Опустел угол двора, только щепки расколотого приклада на влажной земле светлели…

Город Львов. Где-то за улицей Зиморовича. Тяжко пострадавший от Второй мировой войны, советско-коммунистического режима, нацистского Третьего рейха, польского национализма, итальянского фашизма, всемирного сионистского заговора, преступного бездействия Великобритании, алчности американского империализма, многократно мобилизованный, покаявшийся и все осознавший гражданин Микола Грабчак.18:40

…Отсиделся! Повезло. Микола выбрался на улицу, бдительно огляделся. Выстрелов давно не слышно, утихло. И еще не стемнело. Пора к власти обратиться. С покаянием…
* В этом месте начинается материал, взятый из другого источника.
/-- LOAD_COMPLETE (R332): a core of a launch holds its image and is READY, or its loading has met an error. -/
def execLoadComplete (s : State) : Res :=
  let c := s.hand.arg.ix
  let n := (s.core c).launch
  match s.launch n with
  | none => .next s
  | some l =>
    if (s.core c).unit ≠ .loading then .next s
    else
      let u := (s.core c).unitNo
      let bytes := archiveBytes l.image.resid
      let fail (s : State) (st : Nat) : State :=
        let s := s.setLaunch n { l with status := if l.status = 0 then st else l.status, loads := mapDel l.loads c }
        (s.modCore c (fun k => { k with unit := .faulted })).barMemberLost c 3
      let go (s : State) (arch : Option (List Byte)) : State :=
        let s := (s.clearCore c).fillCore c l arch
        let s := s.modLaunch n (fun l => { l with loads := mapDel l.loads c })
        s.modCore c (fun k => { k with unit := .ready, residency := 0, locks := [] })
      if s.imageBroken l then .next (fail s 1)
      else match s.archiveOf l u with
        | none => .next (go s none)
        | some a =>
          match s.devFetch a bytes with
          | .away => .next (s.askFor a bytes)
          | .bad => .next (fail (s.dropExt a) 7)
          | .here b => .next (go (s.dropExt a) (some b))

/-- A core's registers at unit start (R77, R333, R404): what belongs to the core's memory side, its debug module and its debug
registers stays. -/
def Core.start (k : Core) (now : Nat) (l : Launch) (lineage : Word) : Core :=
  let d := l.desc
  let u := k.unitNo
  let rect := dRect d
  let w := fld rect 21 5
  let arg (i : Nat) : Word := BitVec.ofNat 64 (byteFld d (64 + 8 * i) 8)
  let args := (List.range 8).map (fun i =>
    if l.card.isSome ∧ i = 0 then l.args else if l.card.isSome ∧ i = 1 then BitVec.ofNat 64 l.recsize else arg i)
  let spill := (rangeCap ((byteFld d 24 8 + u * byteFld d 32 4) % 2 ^ 64) (byteFld d 32 4) spillPerms).getD (GVal.data 0)
  let global := (rangeCap (byteFld d 40 8) (byteFld d 48 8) globalPerms).getD (GVal.data 0)
  let budget := byteFld d 56 8
  let regs : List (Nat × GVal) :=
    [(2, spill), (3, global)] ++ (args.zipIdx).map (fun p => (4 + p.2, GVal.data p.1)) ++ [(63, ⟨0, mdMake 0xFFF 63 0 0 0, true⟩)]
  let handler := fld (byteFld d 36 2) 0 12 + (if dFlag d 3 then 2 ^ 12 else 0) + (if dFlag d 4 then 2 ^ 13 else 0)
  let group := fld rect 0 27 + u / w * 2 ^ 32 + u % w * 2 ^ 44
  let wall := if budget = 0 then 0 else now + budget
  let crs : List (Nat × Word) :=
    [(crHANDLER, BitVec.ofNat 64 handler), (crBUDGET_WALL, BitVec.ofNat 64 wall),
     (crREGION, BitVec.ofNat 64 (0xFFF * 4096 + l.image.entry)), (crLINEAGE, lineage), (crRECT, BitVec.ofNat 64 group)]
  { Core.reset with
    g := regs
    cr := crs ++ k.cr.filter (fun p => decide (0x20 ≤ p.1))
    priv := dFlag d 0
    pc := l.image.entry
    region := ⟨0xFFF, l.image.entry, 0, [], []⟩
    unit := .running
    serial := k.serial
    opId := k.opId
    ctx := k.ctx
    launch := k.launch
    unitNo := k.unitNo
    descs := k.descs.map (fun p => (p.1, { p.2 with slot := none }))
    groups := k.groups
    stores := k.stores
    wcb := k.wcb
    draining := !k.wcb.isEmpty
    pend := { Pending.empty with deadline := k.pend.deadline }
    dbg := k.dbg }

/-- START_RELEASE (R339): every unit of a launch starts in one clk, with VCC 0; the gangs inside it have their barrier. -/
def execStartRelease (s : State) : Res :=
  let n := s.hand.arg.ix
  match s.launch n with
  | none => .next s
  | some l =>
    let s := l.cores.foldl (fun s c =>
      s.modCore c (fun k =>
        let t := k.start s.now l (lineageId s.isl.coord c 0)
        if k.unit = .ready then t.traceAdd s.now (syncRec s.now t) else k)) s
    let s := l.cores.foldl (fun s c => if (s.core c).dbg.stopped then s.pauseGroup c true false else s) s
    let gangs := ((l.cores.filter (fun c => c % 16 == 0 && !isGateway c)).map gangOf).filter (fun g =>
      (List.range 16).all (fun i => l.cores.contains (16 * g + i)))
    let s := gangs.foldl (fun s g =>
      s.setBar (barKey l.ctx 0 g 0) { Barrier.free l.ctx 0 g 0 with st := .armed, launch := n, n := 16 }) s
    let alone := s.launches.all (fun p => p.1 == n) && s.msgs.isEmpty && s.inputs.isEmpty
    .next { s.setLaunch n { l with st := .started, startAt := none } with
            lone := if alone then some (Config.loneSeed l.desc s.mem, s.free) else none }

/-- The clk of a launch's start, once its last unit is READY (R339, R342). -/
def State.planStart (s : State) (n : Nat) (l : Launch) : State := s.setLaunch n { l with startAt := some (s.clk + l.reach) }

/-! ## Nodes and cancellation (R384, R387 to R389) -/

/-- The body of an event record with code 0x41 or 0x45. -/
def launchTag (l : Launch) : List Byte :=
  leBytes 2 l.work ++ leBytes 1 (l.graph.getD 0) ++ leBytes 1 l.job ++ leBytes 2 (l.slot.getD 0xFFFF)

/-- A decrement of a node slot by n (R388), from a core or, 0xFFFF, the queue engine. -/
def State.nodeDec (s : State) (x slot n src : Nat) : State :=
  let put (v : Node) : State := s.modCtx x (fun y => { y with nodes := mapPut y.nodes slot v })
  match mapGet (s.ctx x).nodes slot with
  | none => put ⟨.held, n, 0, [], none⟩
  | some v =>
    match v.st with
    | .held => put { v with n := min 65535 (v.n + n) }
    | .waiting =>
      if n < v.n then put { v with n := v.n - n }
      else (put { v with st := .dispatched, n := 0, launch := some s.nextLaunch }).makeLaunch x v.queue v.packet (some slot)
    | .dispatched => s.postEvent x 0x41 0xFFFF (leBytes 2 slot ++ leBytes 2 src ++ leBytes 4 0 ++ leBytes 8 s.now ++ leBytes 8 0)

/-- A completion record written through a handle word, or its loss (R385). -/
def State.writeRecord (s : State) (x : Nat) (word : Word) (tag : List Byte) (status : Nat) (bytes : List Byte) : State :=
  let lost : State := s.postEvent x 0x45 0xFFFF (tag ++ leBytes 2 status ++ leBytes 8 s.now ++ leBytes 8 0)
  if fld word.toNat 48 16 = 0xFFFF then s
  else match s.handleSide x word 32 true with
    | .ok (p, _) => if s.placeLost p 32 then lost else s.devWrite p bytes
    | .error _ => lost

/-- A completion record (R385). -/
def recordBytes (status flags units done cancelled faulted first now dealt doneRecs : Nat) : List Byte :=
  leBytes 2 status ++ leBytes 2 flags ++ leBytes 2 units ++ leBytes 2 done ++ leBytes 2 cancelled ++ leBytes 2 faulted ++
    leBytes 2 first ++ leBytes 2 0 ++ leBytes 8 now ++ leBytes 4 dealt ++ leBytes 4 doneRecs

/-- A unit whose core stands in the save area ends CANCELLED (R334). -/
def State.cancelSaved (s : State) (x c : Nat) : State :=
  match mapGet (s.ctx x).saved c with
  | none => s
  | some v =>
    let s := s.modLaunch v.launch (fun l => { l with ended := mapPut l.ended v.unitNo (.cancelled, 0xFFFE) })
    s.modCtx x (fun y => { y with saved := mapDel y.saved c })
Да, долго думал Грабчак, как изловчиться. Получалось, что надежнее к кацапам идти. Комуняки суровы, но и надурить их легче. Вон – уже столкнулся. Поверили, даже не охраняли толком. Правда, под пули чуть не завели. Ну, кацапий ум, он известный. А теперь що ж – Грабчак «оказывал содействие», официальные свидетели тому есть. Потом отсекли пулеметным огнем, заблукал малость. Но сам явился, добровольно. Осудят, конечно. Но много не дадут. Кровь не лил, смалодушничал по молодости лет, служил, как немцы заставили. Станцию и рельсы охранял. От воров. Как только получилось, так разом дезертировал. А иное попробуйте докажите. Где они сейчас, свидетели? Война, кого побило, кто с немцами ушел, кто во рвах догнивает…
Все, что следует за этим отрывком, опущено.